-- ==== Sys2Proof/Machine/Csr.lean ====
section
/-! DEFINITION. The control and status registers: which exist (spec/10_state.md R38, R61), who may reach them (R37,
R276), what they read as and what a write does to each (R39 to R60), and the common operation of the six CSR
instructions (R275). -/

namespace Sys2Proof.Machine

/-- The registers of R38. -/
inductive CsrName where
  | marchid | mimpid | mstatus | misa | mtvec | mscratch | mepc | mcause | mtval
  | pmpcfg0 | pmpaddr (i : Nat)
  | tselect | tdata1 | tdata2 | dcsr | dpc | dscratch0 | dscratch1
  | gintenr | intsyscr | corecfgr | inestcr
deriving DecidableEq, Repr

/-- The registers every model has. -/
def commonCsr (a : BitVec 12) : Option CsrName :=
  match a with
  | 0xF12#12 => some .marchid
  | 0xF13#12 => some .mimpid
  | 0x300#12 => some .mstatus
  | 0x301#12 => some .misa
  | 0x305#12 => some .mtvec
  | 0x340#12 => some .mscratch
  | 0x341#12 => some .mepc
  | 0x342#12 => some .mcause
  | 0x343#12 => some .mtval
  | 0x7B0#12 => some .dcsr
  | 0x7B1#12 => some .dpc
  | 0x7B2#12 => some .dscratch0
  | 0x7B3#12 => some .dscratch1
  | _ => none

/-- The registers of V3B and V3C. -/
def vendorCsr (a : BitVec 12) : Option CsrName :=
  match a with
  | 0x7A0#12 => some .tselect
  | 0x7A1#12 => some .tdata1
  | 0x7A2#12 => some .tdata2
  | 0x800#12 => some .gintenr
  | 0x804#12 => some .intsyscr
  | 0xBC0#12 => some .corecfgr
  | 0xBC1#12 => some .inestcr
  | _ => none

/-- The PMP registers, of V3C only (R49, R50). -/
def pmpCsr (a : BitVec 12) : Option CsrName :=
  match a with
  | 0x3A0#12 => some .pmpcfg0
  | 0x3B0#12 => some (.pmpaddr 0)
  | 0x3B1#12 => some (.pmpaddr 1)
  | 0x3B2#12 => some (.pmpaddr 2)
  | 0x3B3#12 => some (.pmpaddr 3)
  | _ => none

/-- The register at an address, on a model (R38, R61, R276 step 1). -/
def csrName (m : Model) (a : BitVec 12) : Option CsrName :=
  match commonCsr a with
  | some c => some c
  | none =>
    match m with
    | .v3a => none
    | .v3b => vendorCsr a
    | .v3c => (match vendorCsr a with | some c => some c | none => pmpCsr a)

/-- The registers of debug mode (R37, R276 step 2). -/
def debugOnly : CsrName → Bool
  | .dcsr => true
  | .dpc => true
  | .dscratch0 => true
  | .dscratch1 => true
  | _ => false

/-- The access check of R276, steps 2 to 5, for a register that exists. -/
def State.csrMayAccess (s : State) (c : CsrName) (a : BitVec 12) (doesWrite : Bool) : Bool :=
  !(debugOnly c && decide (s.dbg = .running)) &&
  !(decide (s.effPriv = .user) && a.extractLsb' 8 2 != 0) &&
  !(decide (c = .intsyscr) && s.csr.intsyscr.getLsbD 31 && decide (s.effPriv = .user)) &&
  !(doesWrite && a.extractLsb' 10 2 == 3)

/-- The register an access may reach (R276). -/
def State.csrAllowed (s : State) (a : BitVec 12) (doesWrite : Bool) : Option CsrName :=
  match csrName s.cfg.model a with
  | none => none
  | some c => if s.csrMayAccess c a doesWrite then some c else none

/-! ## Values (R39 to R60, R277) -/

/-- `marchid` (R44). -/
def marchidValue (m : Model) : Word :=
  match m with
  | .v3a => 0
  | .v3b => 0xDC68D862
  | .v3c => 0xDC68D863

/-- `mimpid` (R45). -/
def mimpidValue (c : Config) : Word :=
  if c.model = .v3a then 0
  else 0xDC688000 ||| (c.mimpidMinor.zeroExtend 32 <<< 4) ||| c.mimpidMajor.zeroExtend 32

/-- `misa` (R41). -/
def misaValue (c : Config) : Word :=
  if c.model = .v3a then 0x40101105 else 0x40000000 ||| c.misaExt.zeroExtend 32

/-- The thermometer code of the nesting level (R60, R64). -/
def nestSta (level : Nat) : Word :=
  match level with
  | 0 => 0
  | 1 => 1
  | 2 => 3
  | 3 => 7
  | _ => 15

/-- Whether the selected trigger channel exists (R51, R577). -/
def State.channelExists (s : State) : Bool := decide (s.csr.tselect.toNat < s.channels)

/-- The selected channel's tdata1 or tdata2; a channel that does not exist reads as a free value (log entry 26). -/
def State.channelValue (s : State) (v : Vector Word 4) : Res Word :=
  if s.channelExists then .ok v[s.csr.tselect.toNat] s else .ok s.free s.drawn

/-- pmpaddr<i> as it reads: its two unused bits are free (R142, I18; log entry 13). -/
def State.pmpaddrValue (s : State) (i : Nat) : Res Word :=
  .ok ((s.free.extractLsb' 30 2) ++ (s.csr.pmpaddr[i]?.getD 0)) s.drawn

/-- What a read returns (R277). -/
def State.csrValue (s : State) : CsrName → Res Word
  | .marchid => .ok (marchidValue s.cfg.model) s
  | .mimpid => .ok (mimpidValue s.cfg) s
  | .mstatus => .ok s.csr.mstatus s
  | .misa => .ok (misaValue s.cfg) s
  | .mtvec => .ok s.csr.mtvec s
  | .mscratch => .ok s.csr.mscratch s
  | .mepc => .ok s.csr.mepc s
  | .mcause => .ok s.csr.mcause s
  | .mtval => .ok s.csr.mtval s
  | .pmpcfg0 => .ok s.csr.pmpcfg0 s
  | .pmpaddr i => s.pmpaddrValue i
  | .tselect => .ok (s.csr.tselect.zeroExtend 32) s
  | .tdata1 => s.channelValue s.csr.tdata1
  | .tdata2 => s.channelValue s.csr.tdata2
  | .dcsr => .ok s.csr.dcsr s
  | .dpc => .ok s.csr.dpc s
  | .dscratch0 => .ok s.csr.dscratch0 s
  | .dscratch1 => .ok s.csr.dscratch1 s
  | .gintenr => .ok s.csr.mstatus s
  | .intsyscr => .ok s.csr.intsyscr s
  | .corecfgr => .ok s.csr.corecfgr s
  | .inestcr => .ok (s.csr.inestcr ||| (nestSta s.level <<< 8)) s

/-! ## Writes (R39 to R60, R277) -/

/-- A state with its CSRs changed. -/
def State.setCsr (s : State) (c : Csrs) : State := { s with csr := c }

/-- `mstatus`: the values 0b01 and 0b10 of MPP are reserved (R40, D23; log entry 14). -/
def State.writeMstatus (s : State) (v : Word) : Res Unit :=
  if v.extractLsb' 11 2 = 1 ∨ v.extractLsb' 11 2 = 2 then .refuse (.reservedValue 0x300)
  else .ok () (s.setCsr { s.csr with mstatus := v &&& 0x1888 })

/-- `mtvec`: bits [9:2] are fixed 0, MODE1 on V3B and V3C only (R42, D35). -/
def State.writeMtvec (s : State) (v : Word) : State :=
  s.setCsr { s.csr with mtvec := v &&& (if s.cfg.model = .v3a then 0xFFFFFC01 else 0xFFFFFC03) }

/-- A PMP field after a write (R141, R151): its reserved bits read 0; a locked field keeps its value, but where
`PMP_LOCK_CLEARABLE` holds a write that clears L takes effect (D19; log entry 13). -/
def pmpFieldAfter (clearable : Bool) (old v : Byte) : Byte :=
  if old.getLsbD 7 && !(clearable && !v.getLsbD 7) then old else v &&& 0x9F

/-- The reserved combination R = 0, W = 1 (R153). -/
def pmpFieldReserved (b : Byte) : Bool := b.getLsbD 1 && !b.getLsbD 0

/-- `pmpcfg0`, field by field (R49, R141, R151, R153). -/
def State.writePmpcfg (s : State) (v : Word) : Res Unit :=
  let f (i : Nat) := pmpFieldAfter s.cfg.pmpLockClearable (pmpCfgByte s.csr i) (v.extractLsb' (8 * i) 8)
  if pmpFieldReserved (f 0) || pmpFieldReserved (f 1) || pmpFieldReserved (f 2) || pmpFieldReserved (f 3) then
    .refuse (.reservedValue 0x3A0)
  else .ok () (s.setCsr { s.csr with pmpcfg0 := f 3 ++ f 2 ++ f 1 ++ f 0 })

/-- Whether pmpaddr<i> is locked: by its own field, or as the lower bound of a locked TOR region (R151). -/
def pmpaddrLocked (c : Csrs) (i : Nat) : Bool :=
  (pmpCfgByte c i).getLsbD 7 ||
    (decide (i < 3) && (pmpCfgByte c (i + 1)).getLsbD 7 && pmpMode (pmpCfgByte c (i + 1)) == 1)

/-- `pmpaddr<i>` (R50, R142, R151). -/
def State.writePmpaddr (s : State) (i : Nat) (v : Word) : State :=
  if pmpaddrLocked s.csr i then s
  else s.setCsr { s.csr with pmpaddr := s.csr.pmpaddr.setIfInBounds i (v.extractLsb' 0 30) }

/-- `tdata1`: only debug mode may change it, DMODE being fixed 1 (R52, R577). DESIGN CHOICE, log entry 14: a value of
TYPE other than 2 is ignored like every write of a read-only field (R39, D9), though I5 lists it as refused. -/
def State.writeTdata1 (s : State) (v : Word) : State :=
  if s.dbg ≠ .running ∧ s.channelExists = true then
    s.setCsr { s.csr with
      tdata1 := s.csr.tdata1.setIfInBounds s.csr.tselect.toNat ((v &&& 0x10CF) ||| 0x2BE00000) }
  else s

/-- `tdata2`, likewise (R53, R577). -/
def State.writeTdata2 (s : State) (v : Word) : State :=
  if s.dbg ≠ .running ∧ s.channelExists = true then
    s.setCsr { s.csr with tdata2 := s.csr.tdata2.setIfInBounds s.csr.tselect.toNat v }
  else s

/-- `dcsr`: prv takes 0 or 3 (R54, D23). DESIGN CHOICE, log entry 14: what is written to cause, a read-only field, is
ignored (R39, D9), though I5 lists its other values as refused. -/
def State.writeDcsr (s : State) (v : Word) : Res Unit :=
  if v.extractLsb' 0 2 = 1 ∨ v.extractLsb' 0 2 = 2 then .refuse (.reservedValue 0x7B0)
  else .ok () (s.setCsr { s.csr with dcsr := (s.csr.dcsr &&& 0xFFFF65F8) ||| (v &&& 0x9A07) })

/-- `gintenr`: bits 3 and 7 of mstatus, while `corecfgr.IE_REMAP_EN` is set (R57). -/
def State.writeGintenr (s : State) (v : Word) : State :=
  if s.csr.corecfgr.getLsbD 5 then
    s.setCsr { s.csr with mstatus := (s.csr.mstatus &&& ~~~0x88) ||| (v &&& 0x88) }
  else s

/-- The bits of `intsyscr` that hold what is written: HWSTKEN, and on later versions INESTEN and PMTCFG (R58; log entry
36). -/
def intsyscrMask (c : Config) : Word := if c.pmtcfgImplemented then 0xF else 0x1

/-- `intsyscr`: GIHWSTKNEN is set by a 1 and not cleared by a 0; LOCK is read-only (R58, R277). It may switch the
hardware stack (R446). -/
def State.writeIntsyscr (s : State) (v : Word) : State :=
  (s.setCsr { s.csr with
    intsyscr := (s.csr.intsyscr &&& ~~~intsyscrMask s.cfg) ||| (v &&& intsyscrMask s.cfg) ||| (v &&& 0x20) }).settleHpe
      s.hpeEnabled

/-- `corecfgr`: FETCH_MODE 0b10 is reserved (R59, D23). -/
def State.writeCorecfgr (s : State) (v : Word) : Res Unit :=
  if v.extractLsb' 0 2 = 2 then .refuse (.reservedValue 0xBC0)
  else .ok () (s.setCsr { s.csr with corecfgr := v &&& 0xAF })

/-- `inestcr`: NEST_OV is cleared by a 1, NEST_LVL stores 01 for every value but 00 (R60). -/
def State.writeInestcr (s : State) (v : Word) : State :=
  s.setCsr { s.csr with
    inestcr := (s.csr.inestcr &&& 0x40000000 &&& ~~~v) ||| (if v.extractLsb' 0 2 = 0 then 0 else 1) }

/-- What a write does (R277). -/
def State.csrWrite (s : State) (c : CsrName) (v : Word) : Res Unit :=
  match c with
  | .marchid => .ok () s
  | .mimpid => .ok () s
  | .mstatus => s.writeMstatus v
  | .misa => .ok () s
  | .mtvec => .ok () (s.writeMtvec v)
  | .mscratch => .ok () (s.setCsr { s.csr with mscratch := v })
  | .mepc => .ok () (s.setCsr { s.csr with mepc := clearBit0 v })
  | .mcause => .ok () (s.setCsr { s.csr with mcause := v })
  | .mtval => .ok () (s.setCsr { s.csr with mtval := v })
  | .pmpcfg0 => s.writePmpcfg v
  | .pmpaddr i => .ok () (s.writePmpaddr i v)
  | .tselect => .ok () (s.setCsr { s.csr with tselect := v.extractLsb' 0 2 })
  | .tdata1 => .ok () (s.writeTdata1 v)
  | .tdata2 => .ok () (s.writeTdata2 v)
  | .dcsr => s.writeDcsr v
  | .dpc => .ok () (s.setCsr { s.csr with dpc := v })
  | .dscratch0 => .ok () (s.setCsr { s.csr with dscratch0 := v })
  | .dscratch1 => .ok () (s.setCsr { s.csr with dscratch1 := v })
  | .gintenr => .ok () (s.writeGintenr v)
  | .intsyscr => .ok () (s.writeIntsyscr v)
  | .corecfgr => s.writeCorecfgr v
  | .inestcr => .ok () (s.writeInestcr v)

/-! ## The CSR instructions (R275) -/

/-- Write, set bits, clear bits. -/
inductive CsrOp where
  | write | set | clear
deriving DecidableEq, Repr

/-- The new value (R275). -/
def csrNew (op : CsrOp) (old src : Word) : Word :=
  match op with
  | .write => src
  | .set => old ||| src
  | .clear => old &&& ~~~src

/-- The common operation (R275): `zeroField` is whether the rs1 or uimm field is 0, `bits` the instruction word. -/
def State.csrInstr (s : State) (op : CsrOp) (rd : Reg) (a : BitVec 12) (src : Word) (zeroField : Bool) (bits : Word) :
    Outcome :=
  let doesRead := !(decide (op = .write) && decide (rd = 0))
  let doesWrite := decide (op = .write) || !zeroField
  match s.csrAllowed a doesWrite with
  | none => s.raiseExc (.illegalInstruction bits)
  | some c =>
    s.run (if doesRead then s.csrValue c else .ok 0 s) fun old s1 =>
      s.run (if doesWrite then s1.csrWrite c (csrNew op old src) else .ok () s1) fun _ s2 => s2.retire rd old 4

end Sys2Proof.Machine
end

......

▶ _Directions_: Start at the first line of the entries above. Set down each line exactly through the one with "pmpaddr (i : Nat)", and stop there.

▶ _Solution_:
-- ==== Sys2Proof/Machine/Csr.lean ====
section
/-! DEFINITION. The control and status registers: which exist (spec/10_state.md R38, R61), who may reach them (R37,
R276), what they read as and what a write does to each (R39 to R60), and the common operation of the six CSR
instructions (R275). -/

namespace Sys2Proof.Machine

/-- The registers of R38. -/
inductive CsrName where
  | marchid | mimpid | mstatus | misa | mtvec | mscratch | mepc | mcause | mtval
  | pmpcfg0 | pmpaddr (i : Nat)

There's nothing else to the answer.